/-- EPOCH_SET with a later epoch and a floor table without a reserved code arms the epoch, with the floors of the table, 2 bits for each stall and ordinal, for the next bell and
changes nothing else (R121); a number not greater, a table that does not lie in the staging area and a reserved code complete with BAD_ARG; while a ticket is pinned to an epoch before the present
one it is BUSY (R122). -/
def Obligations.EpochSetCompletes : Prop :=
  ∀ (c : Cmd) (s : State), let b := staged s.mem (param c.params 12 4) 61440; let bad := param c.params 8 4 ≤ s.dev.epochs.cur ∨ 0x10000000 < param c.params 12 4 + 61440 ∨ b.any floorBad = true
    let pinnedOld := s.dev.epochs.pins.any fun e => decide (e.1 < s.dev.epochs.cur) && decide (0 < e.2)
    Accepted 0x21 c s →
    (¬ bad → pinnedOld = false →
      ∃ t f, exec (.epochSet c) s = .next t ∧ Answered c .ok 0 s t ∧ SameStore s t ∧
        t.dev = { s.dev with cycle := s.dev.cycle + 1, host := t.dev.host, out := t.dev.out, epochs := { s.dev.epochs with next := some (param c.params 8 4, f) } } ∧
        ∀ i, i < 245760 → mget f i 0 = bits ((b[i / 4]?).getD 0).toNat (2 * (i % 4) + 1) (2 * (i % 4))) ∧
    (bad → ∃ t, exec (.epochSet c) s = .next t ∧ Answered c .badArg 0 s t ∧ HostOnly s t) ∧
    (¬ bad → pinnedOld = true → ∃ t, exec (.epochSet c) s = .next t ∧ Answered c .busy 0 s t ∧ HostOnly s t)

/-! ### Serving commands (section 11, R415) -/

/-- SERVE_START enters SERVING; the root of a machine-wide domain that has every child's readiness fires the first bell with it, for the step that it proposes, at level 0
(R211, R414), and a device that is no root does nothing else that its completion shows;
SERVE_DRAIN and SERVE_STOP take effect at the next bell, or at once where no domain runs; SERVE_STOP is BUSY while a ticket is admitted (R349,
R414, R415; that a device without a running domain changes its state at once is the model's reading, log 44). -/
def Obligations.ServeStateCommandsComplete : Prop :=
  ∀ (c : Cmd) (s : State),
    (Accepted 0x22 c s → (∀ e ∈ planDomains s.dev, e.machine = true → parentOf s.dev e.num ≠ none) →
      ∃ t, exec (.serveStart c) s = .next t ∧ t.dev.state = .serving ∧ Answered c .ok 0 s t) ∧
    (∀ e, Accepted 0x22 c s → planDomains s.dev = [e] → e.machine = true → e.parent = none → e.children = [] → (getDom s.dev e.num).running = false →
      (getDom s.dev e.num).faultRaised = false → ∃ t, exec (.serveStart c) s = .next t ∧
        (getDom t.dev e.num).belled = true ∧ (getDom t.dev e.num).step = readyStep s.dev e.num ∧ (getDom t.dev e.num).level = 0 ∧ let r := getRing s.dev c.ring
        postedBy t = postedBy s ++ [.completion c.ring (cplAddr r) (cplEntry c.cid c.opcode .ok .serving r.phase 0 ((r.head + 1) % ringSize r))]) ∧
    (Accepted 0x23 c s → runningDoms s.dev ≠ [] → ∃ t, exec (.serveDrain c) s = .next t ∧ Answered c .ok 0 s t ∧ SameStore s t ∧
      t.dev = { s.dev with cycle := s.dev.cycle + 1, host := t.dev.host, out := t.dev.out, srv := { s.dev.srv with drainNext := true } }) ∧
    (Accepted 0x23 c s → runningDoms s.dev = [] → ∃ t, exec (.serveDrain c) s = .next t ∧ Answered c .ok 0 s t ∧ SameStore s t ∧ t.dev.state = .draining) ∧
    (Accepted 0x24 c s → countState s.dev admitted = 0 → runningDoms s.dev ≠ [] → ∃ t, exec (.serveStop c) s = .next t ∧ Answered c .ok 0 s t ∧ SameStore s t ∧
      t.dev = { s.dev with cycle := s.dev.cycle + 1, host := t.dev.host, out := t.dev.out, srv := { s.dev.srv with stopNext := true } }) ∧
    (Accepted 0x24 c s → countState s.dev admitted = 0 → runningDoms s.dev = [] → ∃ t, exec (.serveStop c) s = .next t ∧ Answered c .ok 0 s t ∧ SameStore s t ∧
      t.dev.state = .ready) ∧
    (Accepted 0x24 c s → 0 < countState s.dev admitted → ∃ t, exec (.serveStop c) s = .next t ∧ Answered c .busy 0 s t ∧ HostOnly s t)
....................
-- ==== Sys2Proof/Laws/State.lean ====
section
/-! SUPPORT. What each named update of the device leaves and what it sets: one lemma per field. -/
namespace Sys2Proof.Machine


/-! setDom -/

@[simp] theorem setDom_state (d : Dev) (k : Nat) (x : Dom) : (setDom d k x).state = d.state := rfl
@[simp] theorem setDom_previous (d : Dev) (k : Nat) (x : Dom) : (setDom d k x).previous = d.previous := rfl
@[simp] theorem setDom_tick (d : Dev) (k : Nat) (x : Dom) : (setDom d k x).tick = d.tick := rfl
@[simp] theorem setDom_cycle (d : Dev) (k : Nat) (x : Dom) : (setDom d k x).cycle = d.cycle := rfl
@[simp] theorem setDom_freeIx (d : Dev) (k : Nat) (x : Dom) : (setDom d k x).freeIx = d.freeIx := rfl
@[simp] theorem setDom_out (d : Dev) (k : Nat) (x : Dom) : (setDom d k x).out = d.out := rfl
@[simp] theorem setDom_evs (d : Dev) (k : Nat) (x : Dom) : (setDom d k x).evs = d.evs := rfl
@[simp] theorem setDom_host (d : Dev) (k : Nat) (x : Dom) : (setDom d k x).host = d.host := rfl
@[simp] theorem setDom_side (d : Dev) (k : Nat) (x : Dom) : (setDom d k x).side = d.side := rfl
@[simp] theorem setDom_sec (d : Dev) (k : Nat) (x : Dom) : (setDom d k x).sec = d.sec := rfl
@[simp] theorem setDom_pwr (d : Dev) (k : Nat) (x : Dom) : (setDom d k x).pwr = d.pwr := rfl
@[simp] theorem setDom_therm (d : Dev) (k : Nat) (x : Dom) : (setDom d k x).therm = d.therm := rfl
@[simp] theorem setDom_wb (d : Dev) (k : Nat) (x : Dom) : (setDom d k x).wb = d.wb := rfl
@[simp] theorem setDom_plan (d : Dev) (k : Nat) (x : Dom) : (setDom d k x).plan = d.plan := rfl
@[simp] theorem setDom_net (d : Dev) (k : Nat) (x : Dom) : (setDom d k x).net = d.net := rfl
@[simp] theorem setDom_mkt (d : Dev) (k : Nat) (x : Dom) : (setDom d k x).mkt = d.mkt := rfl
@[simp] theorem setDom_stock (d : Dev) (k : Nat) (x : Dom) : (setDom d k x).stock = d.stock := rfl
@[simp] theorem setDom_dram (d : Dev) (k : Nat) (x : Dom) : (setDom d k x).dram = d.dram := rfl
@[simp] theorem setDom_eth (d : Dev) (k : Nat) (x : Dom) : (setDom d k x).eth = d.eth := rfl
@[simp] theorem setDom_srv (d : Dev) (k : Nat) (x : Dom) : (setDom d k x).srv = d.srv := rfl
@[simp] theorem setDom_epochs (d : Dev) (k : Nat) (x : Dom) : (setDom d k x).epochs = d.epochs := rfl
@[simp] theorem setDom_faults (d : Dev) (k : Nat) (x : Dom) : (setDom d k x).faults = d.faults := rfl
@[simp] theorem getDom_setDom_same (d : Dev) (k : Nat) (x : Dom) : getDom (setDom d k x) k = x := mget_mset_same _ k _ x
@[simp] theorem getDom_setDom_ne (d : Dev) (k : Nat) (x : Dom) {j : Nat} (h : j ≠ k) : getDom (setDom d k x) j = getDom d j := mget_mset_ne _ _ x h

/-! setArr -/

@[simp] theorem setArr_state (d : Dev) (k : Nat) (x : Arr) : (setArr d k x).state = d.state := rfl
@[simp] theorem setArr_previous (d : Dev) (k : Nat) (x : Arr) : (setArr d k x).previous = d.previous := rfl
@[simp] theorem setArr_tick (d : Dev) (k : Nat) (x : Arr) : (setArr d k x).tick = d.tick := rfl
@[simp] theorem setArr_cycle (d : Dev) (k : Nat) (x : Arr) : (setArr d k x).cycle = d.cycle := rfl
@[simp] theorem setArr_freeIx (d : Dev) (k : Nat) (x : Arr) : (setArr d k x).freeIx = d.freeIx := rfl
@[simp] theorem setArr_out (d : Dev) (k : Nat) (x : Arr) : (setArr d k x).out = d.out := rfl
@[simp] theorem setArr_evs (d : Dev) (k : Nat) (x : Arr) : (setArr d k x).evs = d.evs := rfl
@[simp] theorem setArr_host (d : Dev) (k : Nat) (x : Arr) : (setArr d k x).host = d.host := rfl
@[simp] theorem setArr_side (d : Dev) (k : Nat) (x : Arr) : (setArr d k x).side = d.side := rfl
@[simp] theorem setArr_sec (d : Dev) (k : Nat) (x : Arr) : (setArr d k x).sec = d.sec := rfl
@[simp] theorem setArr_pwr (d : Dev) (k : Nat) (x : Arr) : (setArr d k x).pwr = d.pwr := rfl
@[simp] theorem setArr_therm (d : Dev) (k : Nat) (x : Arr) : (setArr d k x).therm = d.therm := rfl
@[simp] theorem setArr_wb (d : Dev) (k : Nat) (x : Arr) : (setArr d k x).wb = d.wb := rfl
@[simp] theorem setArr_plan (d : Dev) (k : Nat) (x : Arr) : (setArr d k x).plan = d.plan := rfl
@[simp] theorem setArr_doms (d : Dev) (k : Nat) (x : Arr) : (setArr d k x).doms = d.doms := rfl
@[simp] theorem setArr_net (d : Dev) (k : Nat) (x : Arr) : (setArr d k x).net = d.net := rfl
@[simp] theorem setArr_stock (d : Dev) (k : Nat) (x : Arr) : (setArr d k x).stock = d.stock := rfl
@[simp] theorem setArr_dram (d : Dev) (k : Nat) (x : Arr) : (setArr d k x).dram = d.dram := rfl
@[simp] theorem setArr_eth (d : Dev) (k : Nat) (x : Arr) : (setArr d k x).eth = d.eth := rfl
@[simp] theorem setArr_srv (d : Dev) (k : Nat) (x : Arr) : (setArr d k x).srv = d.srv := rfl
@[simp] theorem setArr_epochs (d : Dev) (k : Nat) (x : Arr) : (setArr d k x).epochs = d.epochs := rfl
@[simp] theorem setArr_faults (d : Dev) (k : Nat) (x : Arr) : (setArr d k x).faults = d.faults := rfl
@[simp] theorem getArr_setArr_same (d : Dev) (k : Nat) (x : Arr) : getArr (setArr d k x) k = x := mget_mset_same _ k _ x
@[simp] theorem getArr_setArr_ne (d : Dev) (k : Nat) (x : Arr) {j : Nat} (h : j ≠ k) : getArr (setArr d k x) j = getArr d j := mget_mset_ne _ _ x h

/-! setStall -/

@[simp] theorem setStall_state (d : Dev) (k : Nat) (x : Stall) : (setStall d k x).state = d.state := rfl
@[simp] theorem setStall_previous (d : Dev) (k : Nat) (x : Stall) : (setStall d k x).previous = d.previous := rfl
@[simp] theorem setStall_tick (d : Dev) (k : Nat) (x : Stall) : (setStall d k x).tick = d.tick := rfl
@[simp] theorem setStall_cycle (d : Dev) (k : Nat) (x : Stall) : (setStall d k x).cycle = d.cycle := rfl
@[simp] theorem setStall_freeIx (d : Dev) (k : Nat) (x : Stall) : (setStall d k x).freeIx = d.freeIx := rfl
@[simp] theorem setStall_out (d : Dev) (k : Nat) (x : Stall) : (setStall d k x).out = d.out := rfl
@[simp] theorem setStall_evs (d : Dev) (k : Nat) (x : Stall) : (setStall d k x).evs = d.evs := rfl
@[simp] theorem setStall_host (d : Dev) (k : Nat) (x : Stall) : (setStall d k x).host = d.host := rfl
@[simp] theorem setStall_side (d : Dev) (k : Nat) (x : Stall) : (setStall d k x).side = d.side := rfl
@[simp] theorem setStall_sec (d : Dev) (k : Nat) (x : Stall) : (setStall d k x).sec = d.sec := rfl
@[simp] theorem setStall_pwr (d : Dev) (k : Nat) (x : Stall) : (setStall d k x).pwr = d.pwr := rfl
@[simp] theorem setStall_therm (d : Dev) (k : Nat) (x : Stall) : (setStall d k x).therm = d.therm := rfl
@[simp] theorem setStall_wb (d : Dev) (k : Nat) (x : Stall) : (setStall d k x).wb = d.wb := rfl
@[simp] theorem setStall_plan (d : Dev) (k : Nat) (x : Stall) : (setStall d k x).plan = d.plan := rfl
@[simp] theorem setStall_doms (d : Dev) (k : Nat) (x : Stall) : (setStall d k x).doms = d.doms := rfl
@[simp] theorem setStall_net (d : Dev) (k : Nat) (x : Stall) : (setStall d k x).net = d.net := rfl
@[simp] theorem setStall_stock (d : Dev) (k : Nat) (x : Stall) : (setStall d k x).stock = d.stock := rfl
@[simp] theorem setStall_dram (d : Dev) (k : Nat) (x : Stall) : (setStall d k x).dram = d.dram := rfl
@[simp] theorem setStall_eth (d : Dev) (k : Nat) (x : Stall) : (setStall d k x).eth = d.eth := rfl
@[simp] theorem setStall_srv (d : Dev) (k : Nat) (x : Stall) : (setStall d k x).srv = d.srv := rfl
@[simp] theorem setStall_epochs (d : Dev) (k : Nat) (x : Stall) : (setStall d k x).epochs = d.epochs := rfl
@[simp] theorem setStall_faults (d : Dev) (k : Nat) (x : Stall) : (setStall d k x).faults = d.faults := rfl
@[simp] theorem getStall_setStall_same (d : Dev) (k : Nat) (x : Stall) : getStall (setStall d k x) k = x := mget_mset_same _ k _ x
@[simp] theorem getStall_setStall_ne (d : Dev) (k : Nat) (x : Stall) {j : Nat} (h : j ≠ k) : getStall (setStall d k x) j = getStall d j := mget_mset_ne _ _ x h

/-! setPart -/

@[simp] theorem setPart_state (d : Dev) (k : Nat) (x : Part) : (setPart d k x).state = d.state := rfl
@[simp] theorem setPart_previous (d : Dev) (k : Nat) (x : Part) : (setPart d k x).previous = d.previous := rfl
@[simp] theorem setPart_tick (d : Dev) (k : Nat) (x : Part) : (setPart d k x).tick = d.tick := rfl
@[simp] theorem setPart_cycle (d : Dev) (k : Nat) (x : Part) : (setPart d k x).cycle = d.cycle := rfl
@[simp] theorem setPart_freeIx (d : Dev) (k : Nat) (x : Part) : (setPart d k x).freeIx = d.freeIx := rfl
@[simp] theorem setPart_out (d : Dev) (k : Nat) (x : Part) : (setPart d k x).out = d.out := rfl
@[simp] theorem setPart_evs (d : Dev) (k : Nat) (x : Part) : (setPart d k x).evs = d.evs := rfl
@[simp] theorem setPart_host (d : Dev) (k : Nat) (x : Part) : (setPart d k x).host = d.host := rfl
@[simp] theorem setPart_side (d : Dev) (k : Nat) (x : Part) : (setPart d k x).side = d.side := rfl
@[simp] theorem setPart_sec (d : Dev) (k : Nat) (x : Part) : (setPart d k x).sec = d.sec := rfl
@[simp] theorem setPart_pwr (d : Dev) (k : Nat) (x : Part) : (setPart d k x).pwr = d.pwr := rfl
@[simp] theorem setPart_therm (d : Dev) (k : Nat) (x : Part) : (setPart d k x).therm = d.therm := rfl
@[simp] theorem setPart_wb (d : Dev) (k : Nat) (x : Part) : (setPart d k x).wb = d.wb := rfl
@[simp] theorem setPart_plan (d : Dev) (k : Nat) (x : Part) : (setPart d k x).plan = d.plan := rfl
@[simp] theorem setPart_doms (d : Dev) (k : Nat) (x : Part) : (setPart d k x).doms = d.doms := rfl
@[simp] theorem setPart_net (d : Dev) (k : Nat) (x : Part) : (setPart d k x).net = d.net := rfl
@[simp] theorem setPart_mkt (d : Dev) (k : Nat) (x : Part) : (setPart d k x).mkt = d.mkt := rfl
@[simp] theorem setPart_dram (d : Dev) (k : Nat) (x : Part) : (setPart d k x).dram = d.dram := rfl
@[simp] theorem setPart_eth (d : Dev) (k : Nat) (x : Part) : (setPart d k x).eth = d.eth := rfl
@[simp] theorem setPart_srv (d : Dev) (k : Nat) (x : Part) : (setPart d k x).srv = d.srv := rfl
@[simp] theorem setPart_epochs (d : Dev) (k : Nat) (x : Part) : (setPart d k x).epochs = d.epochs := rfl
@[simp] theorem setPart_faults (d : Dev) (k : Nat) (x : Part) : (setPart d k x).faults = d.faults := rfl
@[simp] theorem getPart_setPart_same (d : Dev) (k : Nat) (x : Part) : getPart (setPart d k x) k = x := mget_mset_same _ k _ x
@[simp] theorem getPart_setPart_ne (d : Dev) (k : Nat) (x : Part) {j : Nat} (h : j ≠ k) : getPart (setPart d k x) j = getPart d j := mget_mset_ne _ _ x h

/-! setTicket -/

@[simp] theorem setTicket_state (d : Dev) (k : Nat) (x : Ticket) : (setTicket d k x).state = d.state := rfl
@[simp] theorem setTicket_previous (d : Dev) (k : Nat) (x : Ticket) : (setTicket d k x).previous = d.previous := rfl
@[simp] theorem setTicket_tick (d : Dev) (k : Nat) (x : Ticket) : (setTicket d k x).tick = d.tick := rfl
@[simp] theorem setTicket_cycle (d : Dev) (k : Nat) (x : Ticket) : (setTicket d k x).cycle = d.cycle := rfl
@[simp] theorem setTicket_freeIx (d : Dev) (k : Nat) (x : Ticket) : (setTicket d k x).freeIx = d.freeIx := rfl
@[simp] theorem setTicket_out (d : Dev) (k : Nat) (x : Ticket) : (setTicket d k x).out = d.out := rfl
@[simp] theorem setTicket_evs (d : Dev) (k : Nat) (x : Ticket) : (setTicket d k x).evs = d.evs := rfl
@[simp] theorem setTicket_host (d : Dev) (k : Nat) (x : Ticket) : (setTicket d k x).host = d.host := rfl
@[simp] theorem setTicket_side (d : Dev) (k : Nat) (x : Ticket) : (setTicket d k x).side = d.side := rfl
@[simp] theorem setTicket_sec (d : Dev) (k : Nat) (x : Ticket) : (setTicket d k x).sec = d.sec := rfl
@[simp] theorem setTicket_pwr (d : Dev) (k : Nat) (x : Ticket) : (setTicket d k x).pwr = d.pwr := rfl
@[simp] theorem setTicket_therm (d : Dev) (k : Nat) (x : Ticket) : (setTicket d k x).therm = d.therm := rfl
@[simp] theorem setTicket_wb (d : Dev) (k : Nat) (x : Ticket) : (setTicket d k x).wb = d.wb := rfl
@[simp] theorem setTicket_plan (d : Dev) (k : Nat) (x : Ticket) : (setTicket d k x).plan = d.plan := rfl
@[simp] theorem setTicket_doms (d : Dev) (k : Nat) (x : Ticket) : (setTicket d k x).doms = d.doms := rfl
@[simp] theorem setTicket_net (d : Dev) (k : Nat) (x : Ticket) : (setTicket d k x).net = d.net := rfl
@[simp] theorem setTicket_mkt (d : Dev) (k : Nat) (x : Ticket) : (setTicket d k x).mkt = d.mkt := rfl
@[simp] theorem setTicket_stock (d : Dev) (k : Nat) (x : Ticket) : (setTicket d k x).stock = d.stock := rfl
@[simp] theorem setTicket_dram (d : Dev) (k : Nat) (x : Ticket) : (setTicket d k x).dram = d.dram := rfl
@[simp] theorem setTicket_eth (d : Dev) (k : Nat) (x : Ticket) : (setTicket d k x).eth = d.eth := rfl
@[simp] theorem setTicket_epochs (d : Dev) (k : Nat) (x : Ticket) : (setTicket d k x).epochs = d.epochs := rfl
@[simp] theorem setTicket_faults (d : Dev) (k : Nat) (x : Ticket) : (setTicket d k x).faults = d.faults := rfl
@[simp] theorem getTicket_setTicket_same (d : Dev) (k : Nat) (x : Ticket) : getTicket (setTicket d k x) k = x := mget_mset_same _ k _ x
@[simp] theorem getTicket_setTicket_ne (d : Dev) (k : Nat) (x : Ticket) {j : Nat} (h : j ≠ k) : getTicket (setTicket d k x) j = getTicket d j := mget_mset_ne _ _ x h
....................
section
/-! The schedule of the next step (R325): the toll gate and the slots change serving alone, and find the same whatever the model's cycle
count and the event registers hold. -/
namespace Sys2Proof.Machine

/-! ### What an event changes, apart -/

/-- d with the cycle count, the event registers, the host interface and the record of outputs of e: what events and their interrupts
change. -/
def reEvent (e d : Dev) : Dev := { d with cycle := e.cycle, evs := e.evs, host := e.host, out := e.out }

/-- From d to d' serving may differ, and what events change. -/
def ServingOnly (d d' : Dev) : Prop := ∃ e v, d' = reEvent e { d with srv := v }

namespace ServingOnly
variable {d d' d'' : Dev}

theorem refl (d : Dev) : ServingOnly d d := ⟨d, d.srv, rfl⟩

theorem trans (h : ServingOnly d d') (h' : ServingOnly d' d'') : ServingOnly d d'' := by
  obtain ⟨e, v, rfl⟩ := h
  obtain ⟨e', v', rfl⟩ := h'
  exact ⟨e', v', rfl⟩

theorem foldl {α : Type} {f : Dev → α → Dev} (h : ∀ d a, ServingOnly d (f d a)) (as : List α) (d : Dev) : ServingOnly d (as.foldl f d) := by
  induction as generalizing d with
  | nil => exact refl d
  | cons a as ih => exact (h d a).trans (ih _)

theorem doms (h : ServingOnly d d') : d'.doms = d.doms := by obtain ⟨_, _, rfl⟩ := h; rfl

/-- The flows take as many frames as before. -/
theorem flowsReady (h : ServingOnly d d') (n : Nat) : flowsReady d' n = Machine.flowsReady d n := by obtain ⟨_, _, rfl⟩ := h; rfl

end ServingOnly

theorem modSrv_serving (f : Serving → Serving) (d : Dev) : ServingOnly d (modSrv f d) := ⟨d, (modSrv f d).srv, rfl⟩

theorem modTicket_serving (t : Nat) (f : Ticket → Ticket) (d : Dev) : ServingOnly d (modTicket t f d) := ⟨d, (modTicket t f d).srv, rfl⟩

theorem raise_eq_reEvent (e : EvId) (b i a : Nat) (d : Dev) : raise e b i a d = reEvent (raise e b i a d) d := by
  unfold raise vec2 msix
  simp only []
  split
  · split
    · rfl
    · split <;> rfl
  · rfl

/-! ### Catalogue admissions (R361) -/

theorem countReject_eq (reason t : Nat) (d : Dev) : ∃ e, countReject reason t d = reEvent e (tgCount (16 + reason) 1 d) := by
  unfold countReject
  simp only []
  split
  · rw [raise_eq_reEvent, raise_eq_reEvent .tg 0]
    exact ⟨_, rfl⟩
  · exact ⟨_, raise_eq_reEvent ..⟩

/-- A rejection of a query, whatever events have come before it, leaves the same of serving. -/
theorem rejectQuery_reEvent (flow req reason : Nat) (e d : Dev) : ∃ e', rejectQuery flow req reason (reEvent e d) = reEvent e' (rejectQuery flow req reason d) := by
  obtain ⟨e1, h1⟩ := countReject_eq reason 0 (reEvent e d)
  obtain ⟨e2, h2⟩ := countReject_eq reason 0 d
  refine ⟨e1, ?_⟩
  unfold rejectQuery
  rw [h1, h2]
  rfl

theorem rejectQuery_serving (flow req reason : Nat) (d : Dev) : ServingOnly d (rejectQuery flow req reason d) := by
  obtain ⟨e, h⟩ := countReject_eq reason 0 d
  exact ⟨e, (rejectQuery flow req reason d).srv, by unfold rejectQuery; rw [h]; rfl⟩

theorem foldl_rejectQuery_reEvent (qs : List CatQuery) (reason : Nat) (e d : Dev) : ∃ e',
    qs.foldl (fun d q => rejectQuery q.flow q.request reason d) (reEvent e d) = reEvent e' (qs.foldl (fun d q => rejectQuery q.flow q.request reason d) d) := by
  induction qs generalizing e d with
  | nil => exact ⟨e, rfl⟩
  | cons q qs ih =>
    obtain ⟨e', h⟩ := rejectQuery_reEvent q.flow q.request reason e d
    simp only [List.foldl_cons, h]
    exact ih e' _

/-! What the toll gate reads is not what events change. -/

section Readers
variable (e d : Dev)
....................
_WHAT IS NEEDED_: For the data above, state only how many lines include the word "none".

_ANSWER SPACE_: 2